Loud noises: Being exposed to a single incredibly loud noise, such as an explosion, can reduce an individual's ability to hear.
Exposure to fairly loud noises over a long period can reduce hearing gradually. This may happen, for instance, in people who regularly use heavy machinery without ear protection.
Injury: Some injuries, such as traumatic brain injuries, can cause hearing loss. These injuries may result in a hole in the eardrum or damage to the middle ear.

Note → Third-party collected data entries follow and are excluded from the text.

-- ==== Sys2Proof/Machine/Records.lean ====
section
/-!
DEFINITION. Completion records: what waits for its ring, the end of a command, the record of a run, and the states of the
device and of its jobs as they follow (14 R432 to R439, R444, R445; 16 R484).
-/

namespace Sys2Proof.Machine

open Sys2Proof

/-! ### Ccyc and ticks (12 R359, R360) -/

/-- The arithmetic clock of an operating point, in units of 0.1 GHz. -/
def clock10 (op : Nat) : Nat :=
  match op with
  | 0 => 36 | 1 => 32 | 2 => 28 | 3 => 22 | _ => 16

/-- Ccyc in a number of ticks, and the ticks that a number of ccyc takes, at an operating point. -/
def ccycOf (op ticks : Nat) : Nat := ticks * clock10 op / 40
def ticksOf (op ccyc : Nat) : Nat := ceilDiv (ccyc * 40) (clock10 op)

/-! ### Rings (14 R429, R432, R433) -/

def Ring.en (r : Ring) : Bool := bitAt r.ctrl.toNat 0
def Ring.inDevice (r : Ring) : Bool := bitAt r.ctrl.toNat 1
def Ring.cqLog (r : Ring) : Nat := bits r.ctrl.toNat 7 5
def Ring.sqLog (r : Ring) : Nat := bits r.ctrl.toNat 2 5
def Ring.vec (r : Ring) : Nat := bits r.ctrl.toNat 12 9
def Ring.full (r : Ring) : Bool := (r.cqtail - r.cqHead).toNat = 2 ^ r.cqLog

/-- ACTIVE: fetched commands of the ring are incomplete. -/
def Ring.active (r : Ring) : Bool := r.open_ ≠ 0

/-- A record waits for its ring. A run record that falls due on a ring that is disabled and no longer ACTIVE, or behind 256
others of a full ring, is dropped and counted (R432, R433). -/
def State.addRecord (s : State) (ring : Nat) (x : CRec) : State :=
  let r := s.ring ring
  let lost := x.runrec && ((!r.en && !r.active) || (r.full && 256 ≤ (r.waiting.filter fun y => y.runrec).length))
  if lost then { s with host := { s.host with cqLost := satAdd s.host.cqLost 1 } }
  else s.setRing ring { r with waiting := r.waiting ++ [x] }

/-- RUNINFO (R437). -/
def runInfo (delay stretch digest : Nat) : W64 :=
  BitVec.ofNat 64 (min delay 0xFFFFFF + fld (min stretch 0xFFFFFF) 24 24 + fld digest 48 16)

/-! ### The end of a command (14 R437 to R439) -/

/-- DETAIL of ESTATE (R439). -/
def State.stateDetail (s : State) (job : Nat) : Nat :=
  fld s.host.state 0 8 + fld (if job < 64 then (s.job job).state else 0xFF) 8 8

/-- The record of a command, with its DETAIL. OK becomes DELAYED where execution began late. -/
def State.cmdRecord (s : State) (c : Cmd) (st : Status) (detail : Nat) : State :=
  let st := if st = .ok && c.delay ≠ 0 then .delayed else st
  if c.mute then s
  else s.addRecord c.ring
    { tag := c.p.tag.toNat, status := st, delayed := c.delay ≠ 0, cls := c.cls, dvalid := false, runrec := false
      detail := BitVec.ofNat 32 detail, start := BitVec.ofNat 64 c.begin0, info := runInfo c.delay 0 0
      notify := c.p.cflags.getLsbD 2 }

/-- The executing command of an identity. -/
def State.cmd (s : State) (id : Nat) : Option Cmd := s.host.exec.find? fun c => c.id = id

/-- The command is done: it leaves the commands in execution, and its record waits. -/
def State.finish (s : State) (id : Nat) (st : Status) (detail : Nat) : State :=
  match s.cmd id with
  | none => s
  | some c =>
    ({ s with host := { s.host with exec := s.host.exec.filter fun x => x.id ≠ id } }).cmdRecord c st detail

/-- Ends a command with ESTATE. -/
def State.badState (s : State) (id : Nat) : State :=
  match s.cmd id with
  | none => s
  | some c => s.finish id .estate (s.stateDetail c.p.job.toNat)

/-- Ends a command with EPARAM for parameter `k`, or with another status that names no fault record. -/
def State.badParam (s : State) (id k : Nat) : State := s.finish id .eparam k
def State.noRecord (s : State) (id : Nat) (st : Status) : State := s.finish id st 0xFFFF

/-! ### Device state (14 R444) -/

/-- Whether some job is ARMED or RUNNING. -/
def State.anyArmed (s : State) : Bool := s.jobs.any fun x => x.2.state = jARMED || x.2.state = jRUNNING

/-- The device state follows the jobs; a drain that reaches READY completes (R448). -/
def State.settleDevice (s : State) : State :=
  let st := s.host.state
  if st = dREADY && s.anyArmed then { s with host := { s.host with state := dRUNNING } }
  else if st = dRUNNING && !s.anyArmed then { s with host := { s.host with state := dREADY } }
  else if st = dDRAINING && !s.anyArmed then
    let s' := { s with host := { s.host with state := dREADY, drain := none } }
    match s.host.drain with
    | some (id, _) => s'.finish id .ok 0
    | none => s'
  else s

/-! ### Run records (14 R437, 16 R484) -/

/-- The status of a run, and the fault record that its DETAIL names (16 R484). -/
def Run.status (r : Run) : Status × Option Nat :=
  match r.fault with
  | some (_, _, i, st) => (st, some i)
  | none =>
    match r.slip with
    | some i => (.eslip, some i)
    | none =>
      match r.poison with
      | some i => (.epoison, some i)
      | none => (if r.delay = 0 then .ok else .delayed, none)

/-- DETAIL of a run record (14 R439). -/
def Run.detail (r : Run) : Nat :=
  match r.status with
  | (_, some i) => i
  | (.ok, none) => min r.hold 0xFFFFFFFF
  | (.delayed, none) => min r.hold 0xFFFFFFFF
  | (_, none) => 0xFFFF

/-- Die events of a run (12 R355). -/
def Run.stretches (r : Run) : Nat := r.stretch0.elim 0 fun a => r.stretch1 - a

/-- The record of a run; `digest` is the index of its digest record. -/
def State.runRecord (s : State) (r : Run) (st : Status) (detail : Nat) (digest : Option Nat) : State :=
  s.addRecord r.ring
    { tag := r.tag, status := st, delayed := r.delay ≠ 0, cls := r.cls, dvalid := digest.isSome, runrec := true
      detail := BitVec.ofNat 32 detail, start := BitVec.ofNat 64 r.start
      info := runInfo r.delay r.stretches (digest.getD 0), notify := true }

end Sys2Proof.Machine
end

Smoking: Tobacco smoking has been linked with an increased risk of sensorineural hearing loss.
Otosclerosis: This condition affects the small bones of the middle ear. The stapes slowly fuses with the other ossicles, preventing them from moving.
Ménière's disease: This causes dizziness, sensorineural hearing loss, and tinnitus — ringing in the ears.
Acoustic neuroma: This type of tumor can cause tinnitus and gives the sensation that the ear is full.
Cholesteatoma: This is an abnormal buildup of skin cells deep within the ear. Although rare, if it is not treated, it can damage the inner ear.
Presbycusis: This describes the hearing loss that happens as we age. Sounds may seem more muffled, and conversations become harder to follow. It is the most common cause of sensorineural hearing loss.
What is earwax?
Also known as cerumen, earwax is secreted in the ear canal. It helps to protect the skin from drying out and keeps the ear canal clean.
Earwax also offers some protection against bacteria, insects, fungi, and water. It is thought to be antibacterial due to its slight acidity and the presence of lysozyme, an enzyme which breaks down bacterial cell walls.
The largest component of earwax is shed layers of skin. It also contains hair and the secretions of two glands: the ceruminous and sebaceous glands of the ear canal. Other components of earwax are fatty acids, alcohols, and cholesterol.
In a nutshell
The ears are an intricate and delicate part of our sensory system. They work in harmony with the brain to help us understand the world of sound around us. They decode sounds so well, in fact, that many of us give the miracle of hearing little thought.